* _Problem description_
Using the records provided below, locate and copy each line that contains the word "LoadAndStoreDataMemory".

Dataset entries:
+ + + + +

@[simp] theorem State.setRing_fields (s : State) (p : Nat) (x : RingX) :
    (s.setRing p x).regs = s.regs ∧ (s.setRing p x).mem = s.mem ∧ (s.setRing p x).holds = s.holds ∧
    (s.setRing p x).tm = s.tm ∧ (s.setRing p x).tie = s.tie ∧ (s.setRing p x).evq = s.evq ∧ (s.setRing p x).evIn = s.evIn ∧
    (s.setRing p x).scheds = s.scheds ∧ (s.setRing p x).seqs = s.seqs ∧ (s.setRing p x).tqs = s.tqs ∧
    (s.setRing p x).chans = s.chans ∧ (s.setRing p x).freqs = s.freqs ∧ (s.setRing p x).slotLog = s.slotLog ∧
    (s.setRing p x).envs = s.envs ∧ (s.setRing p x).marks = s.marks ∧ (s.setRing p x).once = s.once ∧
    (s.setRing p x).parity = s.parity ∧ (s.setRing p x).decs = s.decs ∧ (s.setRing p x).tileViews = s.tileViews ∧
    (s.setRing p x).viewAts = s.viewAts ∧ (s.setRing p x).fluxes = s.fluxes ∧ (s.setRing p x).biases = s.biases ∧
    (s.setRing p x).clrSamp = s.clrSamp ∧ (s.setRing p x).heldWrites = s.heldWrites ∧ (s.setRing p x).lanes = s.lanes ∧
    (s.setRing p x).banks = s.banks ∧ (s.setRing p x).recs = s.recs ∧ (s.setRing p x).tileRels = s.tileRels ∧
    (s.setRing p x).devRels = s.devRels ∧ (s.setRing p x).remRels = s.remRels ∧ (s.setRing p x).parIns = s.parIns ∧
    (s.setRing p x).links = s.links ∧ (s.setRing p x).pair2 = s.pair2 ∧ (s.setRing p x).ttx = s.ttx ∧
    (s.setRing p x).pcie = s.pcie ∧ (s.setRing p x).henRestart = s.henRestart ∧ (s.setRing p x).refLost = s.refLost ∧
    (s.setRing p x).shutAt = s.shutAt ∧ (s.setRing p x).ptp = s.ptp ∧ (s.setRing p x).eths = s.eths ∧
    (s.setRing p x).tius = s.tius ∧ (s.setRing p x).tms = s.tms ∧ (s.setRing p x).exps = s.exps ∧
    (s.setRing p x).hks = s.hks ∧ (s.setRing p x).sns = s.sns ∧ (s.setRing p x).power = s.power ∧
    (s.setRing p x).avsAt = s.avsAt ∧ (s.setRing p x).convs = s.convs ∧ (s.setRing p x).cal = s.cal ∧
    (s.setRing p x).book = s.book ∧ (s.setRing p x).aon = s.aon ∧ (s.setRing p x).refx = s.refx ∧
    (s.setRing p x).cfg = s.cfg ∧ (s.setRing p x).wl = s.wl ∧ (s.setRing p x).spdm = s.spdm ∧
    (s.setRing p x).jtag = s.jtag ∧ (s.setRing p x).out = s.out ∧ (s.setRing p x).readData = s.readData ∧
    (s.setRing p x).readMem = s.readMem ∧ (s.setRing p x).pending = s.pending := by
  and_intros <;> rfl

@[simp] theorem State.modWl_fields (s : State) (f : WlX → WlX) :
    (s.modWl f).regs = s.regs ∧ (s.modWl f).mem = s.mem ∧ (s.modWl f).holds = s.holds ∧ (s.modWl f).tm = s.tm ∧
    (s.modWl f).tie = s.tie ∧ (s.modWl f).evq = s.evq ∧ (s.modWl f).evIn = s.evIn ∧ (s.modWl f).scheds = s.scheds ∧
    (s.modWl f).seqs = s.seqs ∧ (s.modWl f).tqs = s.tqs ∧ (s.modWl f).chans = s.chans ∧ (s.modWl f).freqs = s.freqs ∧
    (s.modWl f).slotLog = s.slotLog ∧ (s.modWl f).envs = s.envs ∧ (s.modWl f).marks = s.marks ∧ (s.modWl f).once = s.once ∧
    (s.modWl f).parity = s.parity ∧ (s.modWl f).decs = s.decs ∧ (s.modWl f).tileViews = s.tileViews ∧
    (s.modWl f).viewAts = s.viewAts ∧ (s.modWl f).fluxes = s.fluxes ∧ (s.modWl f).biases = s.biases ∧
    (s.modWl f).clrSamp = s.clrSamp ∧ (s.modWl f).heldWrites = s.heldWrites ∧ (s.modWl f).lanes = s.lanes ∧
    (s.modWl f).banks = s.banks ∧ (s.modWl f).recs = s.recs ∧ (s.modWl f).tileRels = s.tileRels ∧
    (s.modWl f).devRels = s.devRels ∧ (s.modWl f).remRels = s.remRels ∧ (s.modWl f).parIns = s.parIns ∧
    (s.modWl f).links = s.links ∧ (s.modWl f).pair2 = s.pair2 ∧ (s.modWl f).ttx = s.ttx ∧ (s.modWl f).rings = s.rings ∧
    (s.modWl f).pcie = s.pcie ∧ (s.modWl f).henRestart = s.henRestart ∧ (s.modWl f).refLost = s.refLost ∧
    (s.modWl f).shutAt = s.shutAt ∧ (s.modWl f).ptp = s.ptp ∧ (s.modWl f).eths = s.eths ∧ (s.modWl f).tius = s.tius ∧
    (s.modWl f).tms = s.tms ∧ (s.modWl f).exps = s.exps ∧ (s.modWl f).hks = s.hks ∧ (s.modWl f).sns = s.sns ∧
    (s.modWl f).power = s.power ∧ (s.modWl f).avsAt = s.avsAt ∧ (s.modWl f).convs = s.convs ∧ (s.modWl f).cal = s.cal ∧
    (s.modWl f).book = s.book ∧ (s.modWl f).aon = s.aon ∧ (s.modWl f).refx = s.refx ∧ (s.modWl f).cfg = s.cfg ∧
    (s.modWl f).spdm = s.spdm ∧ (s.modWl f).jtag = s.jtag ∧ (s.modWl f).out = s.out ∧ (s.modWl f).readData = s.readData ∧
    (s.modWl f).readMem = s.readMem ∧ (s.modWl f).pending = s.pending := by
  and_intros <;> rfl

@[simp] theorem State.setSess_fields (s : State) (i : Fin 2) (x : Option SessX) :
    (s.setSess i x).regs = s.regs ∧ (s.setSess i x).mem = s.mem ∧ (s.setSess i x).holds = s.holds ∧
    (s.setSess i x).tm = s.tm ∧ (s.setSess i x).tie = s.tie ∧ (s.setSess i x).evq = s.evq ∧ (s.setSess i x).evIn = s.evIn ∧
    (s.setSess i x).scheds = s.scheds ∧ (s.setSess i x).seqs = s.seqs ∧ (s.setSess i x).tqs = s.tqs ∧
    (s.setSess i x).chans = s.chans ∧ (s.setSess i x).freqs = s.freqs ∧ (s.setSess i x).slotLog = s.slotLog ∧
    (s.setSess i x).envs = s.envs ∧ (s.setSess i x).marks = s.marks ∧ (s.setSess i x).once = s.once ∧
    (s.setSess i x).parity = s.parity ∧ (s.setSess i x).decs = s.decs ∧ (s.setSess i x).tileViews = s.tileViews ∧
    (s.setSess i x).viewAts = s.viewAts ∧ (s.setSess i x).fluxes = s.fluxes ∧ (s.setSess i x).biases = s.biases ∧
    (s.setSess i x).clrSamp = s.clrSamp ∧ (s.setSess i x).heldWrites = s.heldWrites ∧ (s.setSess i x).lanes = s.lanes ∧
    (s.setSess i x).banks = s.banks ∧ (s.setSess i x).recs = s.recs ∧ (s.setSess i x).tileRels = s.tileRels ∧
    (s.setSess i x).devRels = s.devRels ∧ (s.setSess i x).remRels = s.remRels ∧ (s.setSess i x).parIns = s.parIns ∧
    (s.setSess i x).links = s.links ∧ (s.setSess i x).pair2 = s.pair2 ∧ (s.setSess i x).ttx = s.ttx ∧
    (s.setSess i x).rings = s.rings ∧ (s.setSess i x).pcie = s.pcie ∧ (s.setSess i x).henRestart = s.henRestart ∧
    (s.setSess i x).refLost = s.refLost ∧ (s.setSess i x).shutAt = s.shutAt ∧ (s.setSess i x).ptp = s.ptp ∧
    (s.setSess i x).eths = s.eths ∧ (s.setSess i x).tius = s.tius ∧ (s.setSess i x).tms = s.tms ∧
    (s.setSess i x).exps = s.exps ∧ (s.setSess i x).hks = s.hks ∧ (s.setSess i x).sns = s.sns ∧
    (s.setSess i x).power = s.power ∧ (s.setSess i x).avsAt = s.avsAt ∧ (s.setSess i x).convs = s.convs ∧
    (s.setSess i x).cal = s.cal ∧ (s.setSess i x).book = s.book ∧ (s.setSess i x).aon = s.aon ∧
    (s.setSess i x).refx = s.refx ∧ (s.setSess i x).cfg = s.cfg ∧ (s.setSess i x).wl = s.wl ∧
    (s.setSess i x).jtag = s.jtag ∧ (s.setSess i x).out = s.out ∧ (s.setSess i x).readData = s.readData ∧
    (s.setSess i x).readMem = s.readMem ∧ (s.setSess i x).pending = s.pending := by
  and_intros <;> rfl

+ + + + +

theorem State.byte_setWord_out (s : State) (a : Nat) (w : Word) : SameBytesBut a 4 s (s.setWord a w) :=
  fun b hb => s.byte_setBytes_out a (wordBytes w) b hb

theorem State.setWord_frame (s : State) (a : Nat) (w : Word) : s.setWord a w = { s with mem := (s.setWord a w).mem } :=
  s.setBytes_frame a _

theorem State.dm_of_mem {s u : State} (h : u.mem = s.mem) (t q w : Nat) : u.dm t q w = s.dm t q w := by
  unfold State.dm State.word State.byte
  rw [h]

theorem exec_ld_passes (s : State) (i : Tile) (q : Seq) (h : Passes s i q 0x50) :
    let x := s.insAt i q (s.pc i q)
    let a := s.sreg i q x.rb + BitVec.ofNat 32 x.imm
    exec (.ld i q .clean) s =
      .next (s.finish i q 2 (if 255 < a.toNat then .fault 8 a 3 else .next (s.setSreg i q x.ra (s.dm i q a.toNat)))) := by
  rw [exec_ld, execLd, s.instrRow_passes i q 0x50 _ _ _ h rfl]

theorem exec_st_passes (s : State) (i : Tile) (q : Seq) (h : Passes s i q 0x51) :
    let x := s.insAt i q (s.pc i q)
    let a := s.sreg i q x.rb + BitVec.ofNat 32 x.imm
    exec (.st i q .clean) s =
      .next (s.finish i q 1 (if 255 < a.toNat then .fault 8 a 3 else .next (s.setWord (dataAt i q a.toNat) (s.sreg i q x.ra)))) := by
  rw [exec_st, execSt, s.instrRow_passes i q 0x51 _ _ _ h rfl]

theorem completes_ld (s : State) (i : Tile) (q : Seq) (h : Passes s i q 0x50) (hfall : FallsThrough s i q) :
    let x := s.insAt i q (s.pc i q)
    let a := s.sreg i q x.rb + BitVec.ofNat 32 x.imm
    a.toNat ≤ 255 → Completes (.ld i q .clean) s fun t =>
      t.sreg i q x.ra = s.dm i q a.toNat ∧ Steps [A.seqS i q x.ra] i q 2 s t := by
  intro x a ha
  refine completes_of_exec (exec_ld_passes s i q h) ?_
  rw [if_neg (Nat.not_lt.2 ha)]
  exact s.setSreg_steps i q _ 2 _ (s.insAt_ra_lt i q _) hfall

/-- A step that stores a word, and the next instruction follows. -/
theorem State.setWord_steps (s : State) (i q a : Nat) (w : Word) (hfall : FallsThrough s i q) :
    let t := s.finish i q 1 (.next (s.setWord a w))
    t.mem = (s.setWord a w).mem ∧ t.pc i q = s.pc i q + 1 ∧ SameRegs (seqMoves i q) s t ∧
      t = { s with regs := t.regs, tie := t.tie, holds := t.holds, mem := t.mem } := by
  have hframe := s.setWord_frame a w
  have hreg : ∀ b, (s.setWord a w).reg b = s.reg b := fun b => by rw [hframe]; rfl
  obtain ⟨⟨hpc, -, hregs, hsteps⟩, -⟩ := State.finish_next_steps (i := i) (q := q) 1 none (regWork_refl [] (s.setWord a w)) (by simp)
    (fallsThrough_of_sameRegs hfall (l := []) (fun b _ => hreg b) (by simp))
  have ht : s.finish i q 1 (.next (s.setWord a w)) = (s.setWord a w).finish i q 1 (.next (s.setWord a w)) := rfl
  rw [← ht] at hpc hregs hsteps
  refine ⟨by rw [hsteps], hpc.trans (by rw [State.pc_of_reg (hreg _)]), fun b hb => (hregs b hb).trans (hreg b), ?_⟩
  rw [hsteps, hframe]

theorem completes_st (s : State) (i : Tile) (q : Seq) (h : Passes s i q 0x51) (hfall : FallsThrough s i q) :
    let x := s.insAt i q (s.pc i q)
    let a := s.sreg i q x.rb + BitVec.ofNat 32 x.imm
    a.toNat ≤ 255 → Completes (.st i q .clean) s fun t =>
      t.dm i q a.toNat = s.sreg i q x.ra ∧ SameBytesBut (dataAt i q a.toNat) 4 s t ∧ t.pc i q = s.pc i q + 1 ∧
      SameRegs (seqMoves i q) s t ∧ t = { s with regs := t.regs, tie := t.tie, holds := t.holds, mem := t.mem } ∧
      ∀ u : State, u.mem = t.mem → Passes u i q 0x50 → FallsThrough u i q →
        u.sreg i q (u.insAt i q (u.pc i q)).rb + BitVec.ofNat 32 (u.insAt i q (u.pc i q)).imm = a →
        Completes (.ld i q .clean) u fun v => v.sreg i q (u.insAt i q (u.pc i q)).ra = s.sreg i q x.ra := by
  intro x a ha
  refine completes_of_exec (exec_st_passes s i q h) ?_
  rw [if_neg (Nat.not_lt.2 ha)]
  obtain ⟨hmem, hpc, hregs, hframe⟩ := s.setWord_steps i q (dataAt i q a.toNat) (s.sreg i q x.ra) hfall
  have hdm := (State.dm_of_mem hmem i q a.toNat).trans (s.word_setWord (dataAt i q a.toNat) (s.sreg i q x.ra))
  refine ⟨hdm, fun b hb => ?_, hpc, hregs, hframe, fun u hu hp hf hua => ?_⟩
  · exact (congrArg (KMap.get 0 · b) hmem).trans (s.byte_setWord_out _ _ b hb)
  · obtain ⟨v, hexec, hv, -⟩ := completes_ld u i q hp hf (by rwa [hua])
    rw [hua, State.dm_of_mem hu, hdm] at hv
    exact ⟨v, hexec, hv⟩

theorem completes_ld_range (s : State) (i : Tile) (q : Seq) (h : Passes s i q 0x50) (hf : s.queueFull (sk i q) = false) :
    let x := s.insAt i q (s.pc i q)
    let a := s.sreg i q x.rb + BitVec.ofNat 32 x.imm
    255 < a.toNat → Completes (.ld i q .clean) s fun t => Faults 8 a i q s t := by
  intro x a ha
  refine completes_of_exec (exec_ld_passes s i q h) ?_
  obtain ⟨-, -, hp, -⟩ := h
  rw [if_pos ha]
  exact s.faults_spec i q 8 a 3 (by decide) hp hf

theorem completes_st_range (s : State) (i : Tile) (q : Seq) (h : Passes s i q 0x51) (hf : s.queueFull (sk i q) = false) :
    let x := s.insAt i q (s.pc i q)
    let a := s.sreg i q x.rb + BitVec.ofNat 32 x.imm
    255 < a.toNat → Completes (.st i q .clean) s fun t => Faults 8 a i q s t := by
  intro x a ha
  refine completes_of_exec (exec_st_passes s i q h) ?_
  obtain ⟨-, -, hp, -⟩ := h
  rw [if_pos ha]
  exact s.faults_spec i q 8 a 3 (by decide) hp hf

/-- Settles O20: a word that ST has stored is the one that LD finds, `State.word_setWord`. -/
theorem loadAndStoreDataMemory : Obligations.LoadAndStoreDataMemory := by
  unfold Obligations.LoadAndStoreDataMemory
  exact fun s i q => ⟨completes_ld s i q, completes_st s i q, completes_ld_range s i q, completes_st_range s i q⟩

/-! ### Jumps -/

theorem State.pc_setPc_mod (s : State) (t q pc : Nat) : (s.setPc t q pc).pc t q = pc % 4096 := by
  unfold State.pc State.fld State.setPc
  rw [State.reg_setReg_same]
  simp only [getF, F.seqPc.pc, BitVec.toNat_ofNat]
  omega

+ + + + +

* _Answer to the problem_
theorem loadAndStoreDataMemory : Obligations.LoadAndStoreDataMemory := by
  unfold Obligations.LoadAndStoreDataMemory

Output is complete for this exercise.